HealthDay (6/14, Preidt) reported that, according to two studies published in the June issue of the Archives of Ophthalmology, “a healthy diet helps guard against cataracts, while certain medications raise the risks of this common cause of vision loss.” In a study of 1,808 middle-aged and elderly women, researchers found that those “who eat foods that contain high levels of a variety of vitamins and minerals may be less likely to develop nuclear cataract.” Meanwhile, a second study “found that medications that increase sensitivity to the sun — including antidepressants, diuretics, antibiotics, and the pain reliever naproxen sodium (commonly sold over-the-counter as Aleve) — increase the risk of age-related cataract.”
WebMD (6/14, Woznicki) reported that in the first study, “the healthy diet linked to this reduced risk featured high quantities of fruits, vegetables, whole grains, and lean protein, such as beans, fish, eggs, and low quantities of salt and fat.” Notably, “taking multivitamin supplements did not appear to affect cataract risk.” The investigators pointed out, however, “that cataract risk was not ‘driven by any single dimension of diet.'”

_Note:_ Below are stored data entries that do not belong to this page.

-- ==== Sys2Proof/Machine/Sched.lean ====
section
/-!
DEFINITION. How slots go on: the ends of stalls and suspensions (R12, R13, R46, R292, R293, R347), pending traps
(R30, R254, R311, R313), write-back, pick-up, pre-emption and forced saves (R167, R253, R306 to R309, R316 to R325, R378).
-/
namespace Sys2Proof.Machine

/-! ## SLOT_STALL_END (R12, R46) -/

/-- What an instruction waits for is there. -/
def whyGone (w : Why) (s : State) : Bool :=
  match w with
  | .drain => s.entries.isEmpty
  | .register r => !awaits s r
  | .pop r => hasElement s s.th (qNum r)
  | .inject => !injectFull s
  | .sequencer => decide (seqUsed s s.th.quire s.th.core < 16)
  | .replies n => decide (s.th.replies < n)
  | .queue cls unit => !queueFull cls unit s
  | .bytes lo hi => !entryTouches s lo (hi - lo) && !s.issued.any (holdsBytes s lo (hi - lo))
  | .acks => s.issued.all (·.performed)
  | .acquire => !s.mine.any (·.acq)
  | .counter q k v => decide (v.toNat ≤ (s.counter q k).toNat)
  | .idle => !s.th.mbox.isEmpty || s.th.preempt.isSome
  | .phase => s.th.phase.isNone
  | .walk c va w _ => walk s c va (if w then .store else .load) != .park
  | .spillWalk c va _ => walk s c va .store != .park
  | .poolWalk c va => walk s c va .store != .park || s.th.waitedOut va s.cycle.toNat
  | .noPhase => !phaseOpen s
  | .sendBytes => true
  | .walkSlot since => !walkHeld s (dieOf s.th.quire) since

/-- The turn of a thread that has waited for a walk, or whose parked walk has come to its end (R136, R138). -/
def turnAfter (w : Why) (t : Thread) : Option Nat :=
  match w with
  | .walkSlot n => some n
  | .walk _ _ _ _ => some 0
  | .spillWalk _ _ _ => some 0
  | .poolWalk _ _ => some 0
  | _ => t.turn

/-- What the stream register that an instruction pops from takes from its holder. -/
def refillFor (w : Why) (s : State) : State :=
  match w with
  | .pop r => refill (qNum r) s
  | _ => s

/-- SRECV ends: OUT_OF_SLOT reason 5 where a cycle of its window captured nothing (R293). -/
def endSrecv (w : Window) (s0 : State) : State :=
  let s := storeHeld w s0
  if w.full then s.advance 4
  else takeTrap .outOfSlot false (slotTval 5 ((s.th.phase.map (·.domain)).getD 0) w.index) s.th.pc false s

/-- The remaining passes of a replay and the words that stood behind it back in the sequencer, once it has room for them:
fetch restarts after them (R161, R167). -/
def resumeReplay (s : State) : State :=
  let rp := s.th.replay.filter (fun r => decide (0 < r.left))
  let held := ((rp.map (·.len)).getD 0) + (s.th.vecBehind.map (·.held)).sum
  if rp.isNone && s.th.vecBehind.isEmpty then s.up (fun t => { t with replay := none })
  else if (seqRoom held s).toBool then
    let s1 := match rp with | some r => pushEntry (replayWords 16 r.body) none [] r.len none (some r) s | none => s
    let s2 := { s1 with seqs := s1.seqs ++ s.th.vecBehind.map (fun (e : SeqEntry) => { e with quire := s.th.quire, core := s.th.core }) }
    s2.up (fun t => { t with replay := none, vecBehind := [], stall := some (.retry .drain) })
  else s.up (fun t => { t with stall := some (.retry .sequencer) })

/-- The thread in focus after its stall, where it can end; an instruction that has had no effect issues again. At a
suspension point whose condition did not hold only a thread in an open phase goes on in its slot; any other is written
back first (R12, R296). -/
def endStall (s : State) : State :=
  match s.th.stall with
  | none => s
  | some (.retry w) => if whyGone w s then resumeReplay ((refillFor w s).up (fun t => { t with stall := none, turn := turnAfter w t })) else s
  | some (.suspend w) => if s.th.phase.isSome && waitHolds s s.th w then s.up (·.afterWait w) else s
  | some (.cbadv p n w _) => if cbadvDone p n w s then s.advance 4 else s
  | some (.ssend _) => if s.th.phase.all (ssendDone s.cycle.toNat) then s.advance 4 else s
  | some (.srecv _) =>
    match s.th.phase with
    | none => s.advance 4
    | some p => match (srecvWindow s.cycle.toNat p).filter (fun w => !w.waits s) with
      | some w => endSrecv w s
      | none => s
  | some .exit => if s.th.replies = 0 then endThread s else s
  | some (.whistle _ _) => s
  | some (.tlbi _) => s

/-- SLOT_STALL_END. A gang's members go on together, as the gang issues (R28). -/
def execSlotStallEnd (s : State) : Host.Outcome State Fault Refusal := .next (if s.th.ganged then s else endStall s)

/-! ## TRAP_ENTRY (R30, R254, R311) -/

/-- The wait of kind 7 of a thread withdrawn, if it has one: a leader's claims, or the claim on a follower, are void; the
followers that are free again are claimed by the leaders that wait, and a gang forms that is complete then (R378). -/
def withdrawWait (launch tid : Nat) (s : State) : State :=
  if !s.gangWaits.any (fun w => w.launch == launch && w.tid == tid) then s
  else
    let kept := s.gangWaits.filter (fun w => !(w.launch == launch && w.tid == tid))
    formGangs { s with gangWaits := claimAll (kept.map (fun w =>
      if w.launch == launch && w.claimed == some tid then { w with claimed := none } else w)) }

/-- The thread in focus takes the trap that waits for this instruction boundary: one that its instruction raised or a
gang's job first, then the oldest remote fault. One that waits in the rendezvous of GANG leaves it (R378). -/
def takePending (s0 : State) : State :=
  if !s0.th.trapPending then s0
  else
    let s := withdrawWait s0.th.launch s0.th.tid s0
    match s.th.pendTraps.find? (·.due s.th), s.th.rfq with
    | some p, _ =>
      if p.dead then becomeFaulted s.th.pc (s.up (trapRegs s.cycle.toNat p.cause false p.tval s.th.pc))
      else takeTrap p.cause p.job p.tval s.th.pc false (s.up (fun t => { t with pendTraps := t.pendTraps.erase p }))
    | none, v :: r => takeTrap .remoteFault false v s.th.pc false (s.up (fun t => { t with rfq := r }))
    | none, [] => s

“Higher prevalence of cataracts in women was also associated with other modifiable factors, such as smoking and obesity, and with nonmodifiable factors, such as brown eyes, myopia, and high pulse pressure,” MedPage Today (6/14, Frieden) reported. Still, “diet was the strongest risk factor related to reduced risk of nuclear cataract in this sample of postmenopausal women,” the study “authors noted,” adding, “Lifestyle improvements that include healthy diets, smoking cessation, and avoiding obesity may substantively lower the need for and economic burden of cataract surgery in aging American women.”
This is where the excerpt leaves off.